=== DIRECTIONS ===
In the entries below, find the line with "def execMidReturn (t" and the line with "some parts. -/". Reproduce those two lines and every line between them exactly, and nothing more.
[[ DATA FOR REVIEW open ]]
/-- MID_OUT_WRITE: P0 takes middle slices out of service. -/
def execMidOutWrite (t : Tag) (d : Word) (s : State) : Host.Outcome State Fault Refusal :=
  .next (hostWrite t (regA pXpt 0x054) d (writeMidOut d) s)

/-- MID_RETURN. -/
def execMidReturn (t : Tag) (d : Word) (s : State) : Host.Outcome State Fault Refusal :=
  .next (hostWrite t (regA pXpt 0x058) d (writeMidReturn d) s)

/-! ### Moves, R184 to R187 -/

/-- Whether the target channels of a part carry no other input. -/
def State.partFree (s : State) (p : MovePart) : Bool :=
  p.outs.all fun y => pathFits y p.new (s.fab.holdMove s.beat)

/-- The outputs of a part lie in one egress-stage slice. -/
def partOneSlice (p : MovePart) : Bool := p.outs.all fun y => outSlice y == outSlice (p.outs.headD 0)

/-- The targets of a move's parts put no two inputs on one channel. -/
def partsFit (ps : List MovePart) : Bool :=
  ps.all fun p => ps.all fun q => p.outs.all fun y => q.outs.all fun y' => !pathClash y p.new y' q.new

/-- Whether a move's parts are well formed: one input on one layer in one slice each, shifted to another layer. -/
def State.partOk (s : State) (p : MovePart) : Bool :=
  p.old.src == p.new.src && pathExists p.new && p.old.layer != p.new.layer && !p.outs.isEmpty &&
    partOneSlice p && p.outs.all fun y => pathAt s.fab.egr y == some p.old

/-- Moves in progress, and moves that start in this beat. -/
def FabSt.moving (f : FabSt) : Nat := (f.moves.filter fun m => m.started).length
def FabSt.startingIn (f : FabSt) (b : Nat) : Nat := (f.moves.filter fun m => m.started && m.b0 == b).length

/-- Start a move: its targets take the input, unless one carries another input (R184). -/
def State.startMove (s : State) (m : MoveRec) : MoveRec :=
  let ok := partsFit m.parts && m.parts.all fun p => s.partFree p
  { m with b0 := s.beat, started := true, joined := ok }

/-- Routes after the moves of some parts. -/
def shiftAll (parts : List MovePart) (l : List (Nat × Path)) : List (Nat × Path) :=
  l.map fun e =>
    match parts.find? fun q => q.outs.contains e.1 && q.old == e.2 with
    | some q => (e.1, q.new)
    | none => e

/-- The outputs of the bonded group of an output (R33). -/
def State.bondOuts (s : State) (y : Nat) : List Nat :=
  let d := s.outDesc y
  if d.valid && (d.mode == 1 || d.mode == 2) then (List.range d.group).map fun k => y - y % d.group + k else [y]

/-- Outputs of a list of parts. -/
def partOuts (ps : List MovePart) : List Nat := ps.flatMap fun p => p.outs

/-- R187: a move of one member's routes is a move of all members of the group that have a route. -/
def State.bondWhole (s : State) (ps : List MovePart) : Bool :=
  (partOuts ps).all fun y => (s.bondOuts y).all fun k => (pathAt s.fab.egr k).isNone || (partOuts ps).contains k

/-- A part of an evacuation: it leads off a slice under evacuation, or is a member of a group that does, or only makes room. -/
def State.leavesSlice (s : State) (ps : List MovePart) : Bool :=
  let off (y : Nat) : Bool := ps.any fun p => p.outs.contains y && s.fab.evac.contains (pathMid p.old y)
  (partOuts ps).all fun y => (s.bondOuts y).any off

/-- The time left to an output's next mark, 2^-16 ns; none without a mark of its own (R190). -/
def State.nextMarkLeft (s : State) (y : Nat) : Option Int :=
  if s.tbMode (s.outDesc y).tb = 0 then none
  else (s.firstMark y ((s.nowAt (s.outDesc y).tb).add 1 1000000)).map fun m => s.until m.1

/-- One beat in 2^-16 ns, rounded up. -/
def beatUp : Int := 189630

/-- R190: the switch beat of the first move is that of a mark, so its swap beat is the beat before the mark beat: the next mark of
each of its outputs, and of a chain the earliest among the outputs of all its moves. Outputs without a mark of their own ask nothing. -/
def State.markRule (s : State) (chain : List (List MovePart)) : Bool :=
  let left := (chain.flatMap partOuts).filterMap s.nextMarkLeft
  match chain with
  | [_] => left.all fun n => decide (n ≤ beatUp)
  | _ => left.isEmpty || left.any fun n => decide (n ≤ beatUp)

/-- The moves of a chain fit one after the other, and each needs channels that the one before it releases: `prev` are the paths held
before the latest move, `cur` those after it. -/
def State.chainFits (s : State) : List (List MovePart) → List (Nat × Path) → List (Nat × Path) → Bool
  | [], _, _ => true
  | ps :: rest, prev, cur =>
    let shape := !ps.isEmpty && partsFit ps && ps.all fun p =>
      p.old.src == p.new.src && pathExists p.new && p.old.layer != p.new.layer && !p.outs.isEmpty && partOneSlice p &&
        p.outs.all fun y => cur.contains (y, p.old) && s.midUsable (pathMid p.new y)
    let fits (held : List (Nat × Path)) : Bool := ps.all fun p => p.outs.all fun y => pathFits y p.new held
    shape && fits cur && !fits prev && State.chainFits s rest cur (shiftAll ps cur)

/-- Whether the take engine may make a chain of moves to evacuate a slice now (R190). -/
def State.chainOk (s : State) (chain : List (List MovePart)) : Bool :=
  match chain with
  | [] => false
  | ps :: rest =>
    !ps.isEmpty && partsFit ps && s.markRule chain && (chain.all fun qs => s.bondWhole qs) && s.leavesSlice (chain.getLastD []) &&
      (ps.all fun p => s.partOk p && s.partFree p && p.outs.all fun y => s.midUsable (pathMid p.new y)) &&
      s.chainFits rest (s.fab.holdMove s.beat) (shiftAll ps (s.fab.holdMove s.beat))

/-- The records of an evacuation's moves: the first starts now, each later one 22 beats after the one before it. -/
def State.chainMoves (s : State) (chain : List (List MovePart)) : List MoveRec :=
  chain.zipIdx.map fun (ps, i) => ⟨s.fab.moveId + i, ps, s.beat + 22 * i, none, 0, i == 0, i == 0, none, false⟩

/-- MOVE_START: a scheduled move reaches its swap beat, or the take engine starts the moves of routes off a slice under evacuation. At
most 512 moves are in progress and 64 start in one beat (R186). -/
def execMoveStart (m : MoveReq) (s : State) : Host.Outcome State Fault Refusal :=
  .next (if 512 ≤ s.fab.moving ∨ 64 ≤ s.fab.startingIn s.beat then s
    else
      match m with
      | .scheduled id =>
        match s.fab.moves.find? fun r => r.id == id && !r.started && decide (r.b0 ≤ s.beat) with
        | some r =>
          let r' := s.startMove r
          { s with fab := { s.fab with moves := s.fab.moves.map fun q => if q.id = id then r' else q } }
        | none => s
      | .evacuate chain =>
        if s.chainOk chain then
          { s with fab := { s.fab with
              moves := s.fab.moves ++ s.chainMoves chain, moveId := s.fab.moveId + chain.length } }
        else s)

/-- An output's path in a stage shifts from the old to the new path of a part, if it still is the old one. -/
def shiftPath (p : MovePart) (t : Tab (Option Path)) : Tab (Option Path) :=
  p.outs.foldl (fun t y => if pathAt t y = some p.old then setPath t y (some p.new) else t) t

/-- The route table entries of the outputs that a move shifted: LAYER, CHAN, and MOVES which saturates (R196). -/
def State.noteMoved (s : State) (p : MovePart) : State :=
  forEach (p.outs.filter fun y => pathAt s.fab.egr y == some p.new)
    (fun y s =>
      let s1 := if s.entF pXpt 0 3 y 0 0 13 = p.new.src ∧ bitOf (s.ent pXpt 0 3 y 0) 31
        then (s.setEntF pXpt 0 3 y 0 26 2 p.new.layer).setEntF pXpt 0 3 y 0 16 8 p.new.chan else s
      s1.setEntF pXpt 0 3 y 4 0 16 (satAdd 16 (s1.entF pXpt 0 3 y 4 0 16) 1)) s

/-- The outputs of a move whose compare matched switch to the target channel in the beat after the compare, b0 + 21 (R184). -/
def State.moveSwitch (s : State) (m : MoveRec) : State :=
  { s with fab := { s.fab with egr := m.parts.foldl (fun t p => shiftPath p t) s.fab.egr } }

/-- A move is over: it leaves the moves in progress and the moves that its transaction still waits for. -/
def State.moveOver (s : State) (m : MoveRec) : State :=
  { s with
    fab := { s.fab with moves := s.fab.moves.filter fun r => r.id != m.id }
    take := { s.take with txs := s.take.txs.map fun (u : Tx) => { u with moves := u.moves.filter fun i => i != m.id } } }

/-- Two beats after the compare, in beat b0 + 22, a move that matched releases its old channels and middle connection, and is counted
for the outputs that did switch (R184, R186). -/
def State.moveDone (s : State) (m : MoveRec) : State :=
  let f := m.parts.foldl (fun f p => { f with ing := shiftPath p f.ing, mid := shiftPath p f.mid }) s.fab
  (forEach m.parts (fun p s => s.noteMoved p) ({ s with fab := f }.moveOver m)).inc 0 (regA pXpt 0x064) |>.evacDone

/-- In beat b0 + 22 a move that failed releases its targets; the old routes stay whole (R185). A move that a rehearsal asked for is
retried up to three times, while its transaction is not armed (R210). -/
def State.moveUndone (s : State) (m : MoveRec) : State :=
  let again := decide (0 < m.tries) && s.take.txs.any fun t => some t.id == m.tx && decide (t.state ≤ 1)
  if again then
    { s with fab := { s.fab with moves := s.fab.moves.map fun r =>
        if r.id = m.id then { r with b0 := s.beat, tries := r.tries - 1, started := false, joined := false, compared := none } else r } }
  else s.moveOver m

/-- What a beat does to a move whose compare is made. -/
def State.moveNext (s : State) (m : MoveRec) : State :=
  match m.compared with
  | none => s
  | some c =>
    if s.beat = c + 1 then (if m.matched then s.moveSwitch m else s)
    else if c + 2 ≤ s.beat then (if m.matched then s.moveDone m else s.moveUndone m)
    else s

/-- The compare of a move has failed: counted and reported (R185). -/
def State.moveFail (s : State) (m : MoveRec) : State :=
  let fs := match m.parts with
    | p :: _ => 16 + midSlice p.old.layer (outSlice (p.outs.headD 0))
    | [] => 0
  (s.inc 0 (regA pXpt 0x068)).xptEvent 3 fs

/-- One fabric beat of the fabric: every word moves one stage on, then the moves whose compare is made go on. -/
def State.fabricBeat (s : State) : State :=
  let s1 := ({ s with fab := s.resetWords { s.fab.advance (s.beat - 1) s.entering with due := s.waiting } }).ageStalls
  forEach (s1.fab.moves.filter fun m => m.compared.isSome) (fun m s => s.moveNext m) s1

/-! ### Swaps, R181 and R182 -/

/-- Whether a loaded swap is due at the ingress stage in this beat. -/
def State.swapDue (s : State) (w : Swap) : Bool :=
  w.stage == 0 &&
    match w.due with
    | .mark a => s.reached a
    | .beat n => decide (n ≤ s.beat)
    | .swp => false

/-- Apply paths to a stage. -/
def applyPaths (ps : List (Nat × Option Path)) (t : Tab (Option Path)) : Tab (Option Path) :=
  ps.foldl (fun t e => setPath t e.1 e.2) t

/-- The swaps made at the ingress stage in this beat, and the paths that stood before them. -/
def State.swapsMade (s : State) : List Swap := s.fab.swaps.filter fun w => w.stage == 1 && w.beat == s.beat
def State.swapBase (s : State) : Tab (Option Path) := if s.swapsMade.isEmpty then s.fab.ing else s.fab.base

/-- R182: over the paths that stood before them, the swaps of one beat would give a channel two inputs, or an output two egress
channels. A channel that a move gives up for the words of this beat is free. -/
def State.swapConflict (s : State) (base : Tab (Option Path)) (due : List Swap) : Bool :=
  let ps := due.flatMap fun w => w.paths
  let twice := ps.any fun e => ps.any fun e' => e.1 == e'.1 && e.2 != e'.2
  let after := busyPaths (applyPaths ps base) (s.fab.freed s.beat) s.fab.targets
  let new := ps.filterMap fun e => e.2.map fun p => (e.1, p)
  twice || new.any fun e => !pathFits e.1 e.2 after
[[ DATA FOR REVIEW closed ]]
=== YOUR RESPONSE ===
def execMidReturn (t : Tag) (d : Word) (s : State) : Host.Outcome State Fault Refusal :=
  .next (hostWrite t (regA pXpt 0x058) d (writeMidReturn d) s)

/-! ### Moves, R184 to R187 -/

/-- Whether the target channels of a part carry no other input. -/
def State.partFree (s : State) (p : MovePart) : Bool :=
  p.outs.all fun y => pathFits y p.new (s.fab.holdMove s.beat)

/-- The outputs of a part lie in one egress-stage slice. -/
def partOneSlice (p : MovePart) : Bool := p.outs.all fun y => outSlice y == outSlice (p.outs.headD 0)

/-- The targets of a move's parts put no two inputs on one channel. -/
def partsFit (ps : List MovePart) : Bool :=
  ps.all fun p => ps.all fun q => p.outs.all fun y => q.outs.all fun y' => !pathClash y p.new y' q.new

/-- Whether a move's parts are well formed: one input on one layer in one slice each, shifted to another layer. -/
def State.partOk (s : State) (p : MovePart) : Bool :=
  p.old.src == p.new.src && pathExists p.new && p.old.layer != p.new.layer && !p.outs.isEmpty &&
    partOneSlice p && p.outs.all fun y => pathAt s.fab.egr y == some p.old

/-- Moves in progress, and moves that start in this beat. -/
def FabSt.moving (f : FabSt) : Nat := (f.moves.filter fun m => m.started).length
def FabSt.startingIn (f : FabSt) (b : Nat) : Nat := (f.moves.filter fun m => m.started && m.b0 == b).length

/-- Start a move: its targets take the input, unless one carries another input (R184). -/
def State.startMove (s : State) (m : MoveRec) : MoveRec :=
  let ok := partsFit m.parts && m.parts.all fun p => s.partFree p
  { m with b0 := s.beat, started := true, joined := ok }

/-- Routes after the moves of some parts. -/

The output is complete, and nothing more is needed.